Themes and Codes with Definitions and Exemplary Quotations of Patient Engagement in Their Healthcare, N=20
| Theme Subtheme | Case count | Definition | Exemplary quotation |
|---|---|---|---|
| The experience of engagement in healthcare, n=18 | |||
| Proactive | 16 | Seek out help on their own, asks directed questions. | “I’m not passive… if I have any questions, I write them down.” |
| Goals-based treatment | 13 | Treatment is goals based and explicitly about treatment decisions, discussions, treatment plan. | “If someone tells me to do this or do that, I’d like to know why and what’s the benefit, and the risk of something.” |
| Adherence | 9 | Being adherent or compliant, following through on treatment | “And I listen to what they say and I do it and I don’t dwell on it.” |
| Self-triage | 8 | Decisions about where or when to seek care, self-management. | “If it had to do with my heart or something like that, I’d go to [my cardiologist]. But if it was something I wasn’t sure of, I would probably start out at [primary care].” |
| Experiences of the patient/provider relationship, n=20 | |||
| Holistic | 13 | Extent to which treatment is considerate of multimorbidity; incorporating information from other providers and tests. | “I actually had the psychiatrist and the dermatologist and the [PCP] talking to each other and looking at recent studies-whether the [treatment] would be detrimental because of my [condition].” |
| 2 (−) | Feeling that the primary care provider is not trustworthy. | (−) “He said no, I’m not gonna do that, and I didn’t go back to him because I felt dismissed.” | |
| Choices, shared decision-making | 10 | Treatment options, discussion of choices. | “She wasn’t pushing me to do anything at a particular date until she heard my feeling on it, first.” |
| Tailored communication/listening | 9 | Patient/provider communication is tailored to individual context; feels that the provider listens. | “We have that conversation. And they would clear up what I heard, or what I read, or they would say, ‘Yeah. You are right. We’re gonna order that for you.’” |
| Communication quality | 7 | Provider is respectful in their interactions. | “They’re very considerate and thoughtful of us.” |
The experience of engagement in healthcare.

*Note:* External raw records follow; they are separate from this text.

-- ==== Sys2Proof/Machine/Logical.lean ====
section
/-! DEFINITION. The logical instructions (41_logical.md R500 to R503): their effects, and one meaning per row. -/

namespace Sys2Proof.Machine

/-- A <- r; N <- A[7]; Z <- (A == 0). -/
def setANZ (r : Byte) (s : State) : State := (s.setA r).setFlags (setNZ s.flags r)

/-- X <- r; N <- X[7]; Z <- (X == 0). -/
def setXNZ (r : Byte) (s : State) : State := (s.setX r).setFlags (setNZ s.flags r)

/-- Y <- r; N <- Y[7]; Z <- (Y == 0). -/
def setYNZ (r : Byte) (s : State) : State := (s.setY r).setFlags (setNZ s.flags r)

/-- ORA (41_logical.md R500). -/
def effOra (o : Operand) (s : State) : State :=
  let m := loadOperand o s
  setANZ (m.2.a ||| m.1) m.2

/-- AND (41_logical.md R501). -/
def effAnd (o : Operand) (s : State) : State :=
  let m := loadOperand o s
  setANZ (m.2.a &&& m.1) m.2

/-- EOR (41_logical.md R502). -/
def effEor (o : Operand) (s : State) : State :=
  let m := loadOperand o s
  setANZ (m.2.a ^^^ m.1) m.2

/-- BIT (41_logical.md R503). -/
def effBit (o : Operand) (s : State) : State :=
  let m := loadOperand o s
  m.2.setFlags (bitFlags m.2.flags m.2.a m.1)

/-- ORA, $09 imm (41_logical.md R500). -/
def execOraImm (n : Byte) (s : State) : Host.Outcome State Fault Refusal := .next (effOra (.imm n) s)
/-- ORA, $05 zp (41_logical.md R500). -/
def execOraZp (n : Byte) (s : State) : Host.Outcome State Fault Refusal := .next (effOra (.zp n) s)
/-- ORA, $15 zpx (41_logical.md R500). -/
def execOraZpx (n : Byte) (s : State) : Host.Outcome State Fault Refusal := .next (effOra (.zpx n) s)
/-- ORA, $0D abs (41_logical.md R500). -/
def execOraAbs (w : Word) (s : State) : Host.Outcome State Fault Refusal := .next (effOra (.abs w) s)
/-- ORA, $1D abx (41_logical.md R500). -/
def execOraAbx (w : Word) (s : State) : Host.Outcome State Fault Refusal := .next (effOra (.abx w) s)
/-- ORA, $19 aby (41_logical.md R500). -/
def execOraAby (w : Word) (s : State) : Host.Outcome State Fault Refusal := .next (effOra (.aby w) s)
/-- ORA, $01 izx (41_logical.md R500). -/
def execOraIzx (n : Byte) (s : State) : Host.Outcome State Fault Refusal := .next (effOra (.izx n) s)
/-- ORA, $11 izy (41_logical.md R500). -/
def execOraIzy (n : Byte) (s : State) : Host.Outcome State Fault Refusal := .next (effOra (.izy n) s)

/-- AND, $29 imm (41_logical.md R501). -/
def execAndImm (n : Byte) (s : State) : Host.Outcome State Fault Refusal := .next (effAnd (.imm n) s)
/-- AND, $25 zp (41_logical.md R501). -/
def execAndZp (n : Byte) (s : State) : Host.Outcome State Fault Refusal := .next (effAnd (.zp n) s)
/-- AND, $35 zpx (41_logical.md R501). -/
def execAndZpx (n : Byte) (s : State) : Host.Outcome State Fault Refusal := .next (effAnd (.zpx n) s)
/-- AND, $2D abs (41_logical.md R501). -/
def execAndAbs (w : Word) (s : State) : Host.Outcome State Fault Refusal := .next (effAnd (.abs w) s)
/-- AND, $3D abx (41_logical.md R501). -/
def execAndAbx (w : Word) (s : State) : Host.Outcome State Fault Refusal := .next (effAnd (.abx w) s)
/-- AND, $39 aby (41_logical.md R501). -/
def execAndAby (w : Word) (s : State) : Host.Outcome State Fault Refusal := .next (effAnd (.aby w) s)
/-- AND, $21 izx (41_logical.md R501). -/
def execAndIzx (n : Byte) (s : State) : Host.Outcome State Fault Refusal := .next (effAnd (.izx n) s)
/-- AND, $31 izy (41_logical.md R501). -/
def execAndIzy (n : Byte) (s : State) : Host.Outcome State Fault Refusal := .next (effAnd (.izy n) s)

/-- EOR, $49 imm (41_logical.md R502). -/
def execEorImm (n : Byte) (s : State) : Host.Outcome State Fault Refusal := .next (effEor (.imm n) s)
/-- EOR, $45 zp (41_logical.md R502). -/
def execEorZp (n : Byte) (s : State) : Host.Outcome State Fault Refusal := .next (effEor (.zp n) s)
/-- EOR, $55 zpx (41_logical.md R502). -/
def execEorZpx (n : Byte) (s : State) : Host.Outcome State Fault Refusal := .next (effEor (.zpx n) s)
/-- EOR, $4D abs (41_logical.md R502). -/
def execEorAbs (w : Word) (s : State) : Host.Outcome State Fault Refusal := .next (effEor (.abs w) s)
/-- EOR, $5D abx (41_logical.md R502). -/
def execEorAbx (w : Word) (s : State) : Host.Outcome State Fault Refusal := .next (effEor (.abx w) s)
/-- EOR, $59 aby (41_logical.md R502). -/
def execEorAby (w : Word) (s : State) : Host.Outcome State Fault Refusal := .next (effEor (.aby w) s)
/-- EOR, $41 izx (41_logical.md R502). -/
def execEorIzx (n : Byte) (s : State) : Host.Outcome State Fault Refusal := .next (effEor (.izx n) s)
/-- EOR, $51 izy (41_logical.md R502). -/
def execEorIzy (n : Byte) (s : State) : Host.Outcome State Fault Refusal := .next (effEor (.izy n) s)

/-- BIT, $24 zp (41_logical.md R503). -/
def execBitZp (n : Byte) (s : State) : Host.Outcome State Fault Refusal := .next (effBit (.zp n) s)
/-- BIT, $2C abs (41_logical.md R503). -/
def execBitAbs (w : Word) (s : State) : Host.Outcome State Fault Refusal := .next (effBit (.abs w) s)

end Sys2Proof.Machine
end

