-- ==== Sys2Proof/Laws/Ports.lean ====
section
/-! SUPPORT. The PPU ports as arithmetic: the status byte, the VRAM pointer's two halves and its increment, and what each port
access is at every CPU address of $2000-$3FFF. -/

namespace Sys2Proof.Laws.Ports

open Sys2Proof.Machine Sys2Proof.Laws.Bus

theorem portOf_mod (a : Nat) : portOf a = portOf (a % 8) := by simp only [portOf, Nat.mod_mod]

theorem memRead_port {a : Word} (h : 0x2000 ≤ a.toNat) (h' : a.toNat ≤ 0x3FFF) (s : State) :
    memRead a s = portRead (portOf (a.toNat % 8)) s := by
  rw [← portOf_mod]
  simp only [memRead, busRegion_port s.ramMirror h h']

theorem memWrite_port {a : Word} (h : 0x2000 ≤ a.toNat) (h' : a.toNat ≤ 0x3FFF) (v : Byte) (s : State) :
    memWrite a v s = portWrite (portOf (a.toNat % 8)) v s := by
  rw [← portOf_mod]
  simp only [memWrite, busRegion_port s.ramMirror h h']

/-- Bits 7 to 5 of a PPUSTATUS read, whatever the draw in the others (48_ppu_ports.md R1203). -/
theorem statusByte_high : ∀ (a b c : Bool) (d : Byte),
    (statusByte a b c d).toNat / 32 = 4 * a.toNat + 2 * b.toNat + c.toNat := by
  decide +kernel

/-- The VRAM pointer after an access, as a sum modulo $4000 (48_ppu_ports.md R1211). -/
theorem vramAddr_add_inc (p : Ppu) :
    p.vramAddr + vramInc p = BitVec.ofNat 14 (p.vramAddr.toNat + if p.ctrl.getLsbD 2 then 32 else 1) := by
  apply BitVec.eq_of_toNat_eq
  rw [BitVec.toNat_add, BitVec.toNat_ofNat, vramInc, ctrlIncrement32]
  split <;> rfl

/-- The low half of a PPUADDR pair (48_ppu_ports.md R1208). -/
theorem addr_low (x : BitVec 14) (v : Byte) :
    (x &&& 0x3F00) ||| v.setWidth 14 = BitVec.ofNat 14 (256 * (x.toNat / 256) + v.toNat) := by
  have h : ((x &&& 0x3F00 : BitVec 14) ||| v.setWidth 14 : BitVec 14) = ((x >>> 8).setWidth 6 ++ v : BitVec 14) := by
    apply BitVec.eq_of_getLsbD_eq
    intro k hk
    rw [BitVec.getLsbD_append]
    simp only [BitVec.getLsbD_or, BitVec.getLsbD_and, BitVec.getLsbD_setWidth, BitVec.getLsbD_ushiftRight]
    interval_cases k <;> simp
  rw [h]
  apply BitVec.eq_of_toNat_eq
  rw [BitVec.toNat_append, ← Nat.shiftLeft_add_eq_or_of_lt v.isLt, Nat.shiftLeft_eq, BitVec.toNat_ofNat]
  simp only [BitVec.toNat_setWidth, BitVec.toNat_ushiftRight, Nat.shiftRight_eq_div_pow]
  have := x.isLt
  have := v.isLt
  omega

/-- The high half of a PPUADDR pair (48_ppu_ports.md R1208). -/
theorem addr_high (x : BitVec 14) (v : Byte) :
    ((v &&& 0x3F).setWidth 14 <<< 8) ||| (x &&& 0x00FF) = BitVec.ofNat 14 (256 * (v.toNat % 64) + x.toNat % 256) := by
  have h : ((v &&& 0x3F).setWidth 14 <<< 8 ||| (x &&& 0x00FF : BitVec 14) : BitVec 14) = (v.setWidth 6 ++ x.setWidth 8 : BitVec 14) := by
    apply BitVec.eq_of_getLsbD_eq
    intro k hk
    rw [BitVec.getLsbD_append]
    simp only [BitVec.getLsbD_or, BitVec.getLsbD_and, BitVec.getLsbD_setWidth, BitVec.getLsbD_shiftLeft]
    interval_cases k <;> simp
  rw [h]
  apply BitVec.eq_of_toNat_eq
  rw [BitVec.toNat_append, ← Nat.shiftLeft_add_eq_or_of_lt (x.setWidth 8).isLt, Nat.shiftLeft_eq, BitVec.toNat_ofNat]
  simp only [BitVec.toNat_setWidth]
  have := x.isLt
  have := v.isLt
  omega

/-- A PPUADDR write in closed form (48_ppu_ports.md R1208). -/
theorem writeAddr_eq (v : Byte) (p : Ppu) :
    writeAddr v p = { p with
      vramAddr := if p.w then BitVec.ofNat 14 (256 * (p.vramAddr.toNat / 256) + v.toNat)
        else BitVec.ofNat 14 (256 * (v.toNat % 64) + p.vramAddr.toNat % 256)
      w := !p.w } := by
  rw [writeAddr, addr_low, addr_high]
  split <;> rename_i h <;> simp only [h] <;> rfl

/-- A PPUCTRL write in closed form (48_ppu_ports.md R1201). -/
theorem writeCtrl_eq (v : Byte) (s : State) :
    writeCtrl v s = { s with
      ppu := { s.ppu with ctrl := v }
      nmiPending := s.nmiPending || (!s.ppu.ctrl.getLsbD 7 && v.getLsbD 7 && s.ppu.vblank) } := by
  have key : ∀ b : Bool, (if b then (s.setPpu { s.ppu with ctrl := v }).setNmi true else s.setPpu { s.ppu with ctrl := v }) =
      { s with ppu := { s.ppu with ctrl := v }, nmiPending := s.nmiPending || b } := by
    intro b
    cases b
    · rw [Bool.or_false]
      rfl
    · rw [Bool.or_true]
      rfl
  exact key _

/-- An address is reduced modulo $4000 before it is folded (20_memory.md R220). -/
theorem canon_ofNat (m : Mirroring) (a : Nat) : canon m (BitVec.ofNat 14 a).toNat = canon m a := by
  rw [BitVec.toNat_ofNat]
  have : a % 2 ^ 14 % 0x4000 = a % 0x4000 := by omega
  simp only [canon, this]

end Sys2Proof.Laws.Ports
end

Defining the experience of engagement in health care emerged from the interviews as: being proactive, being involved in goals-based treatment discussions, adherence to the plan of care, and self-triaging when to seek care. Participants talked about being proactive in seeking treatment and care from their primary care practice when needed (16/20). One patient (60, woman), when describing being proactive in their care stated,
“Say for instance I hear on the TV or read an article that says, “Oh, at this age you should be checked out for X, Y, Z.” And I was like, “Oh, we’ve never had that conversation. I’ll have to talk to the doctor when I go.” And talk about it and we have that conversation.”
Feeling engaged in goals-based treatment discussions also was commonly noted as part of being engaged in their own or their family members’ healthcare (13/20). One patient (67, woman) described that they want to lose weight. The patient shared,
“I’ve had open discussions with my doctor [asking] are there medications to help me improve my metabolism? We’ve had a discussion – what would be detrimental–taking medicine for my health…different diets…and [they referred] me to a weight loss program so that I could achieve my goal.”
Being adherent to their plan of care and taking medications was described by 9 out of 20 participants. A 74-year-old woman who was also a spousal caregiver stated very simply, “I follow what’s been asked of me.” About 40% (8/20) of the participants talked about self-triaging their health concerns before determining if they needed a primary care practice “sick” appointment or should go to an urgent care or emergency department. A 61-year-old man with multiple chronic conditions stated, “With my health conditions and my health history …I can’t let it go. I can’t wait until it’s ready to go in the hospital. So, when I see symptoms, I’ve gotta say, ‘Hey, I need to be checked.’”
The importance of patient/provider interactions.
Almost all participants talked about the importance of the relationship and interactions with their PCP as influencing their experience with healthcare engagement (18/20). Several subthemes emerged in this area including: care was provided in a holistic way, trust in the provider, shared decision-making, the importance of tailored communication, and quality of communication. The subtheme of care being provided in a holistic way (13/20) emerged as a generalized feeling that their PCP takes all their health issues and needs into consideration. One patient (70, woman) stated, “I think what’s important to me is not looking at the reason I’m coming, but then looking at what my … other health issues are and taking those into consideration.” While another patient (83, man) described
“She is very thorough. [If] she refers me to a specialist, I will ask that person to send her a report, and I can bet she will read the report thoroughly… If she has any questions, she will call that doctor and she will also do some investigative research on her own”.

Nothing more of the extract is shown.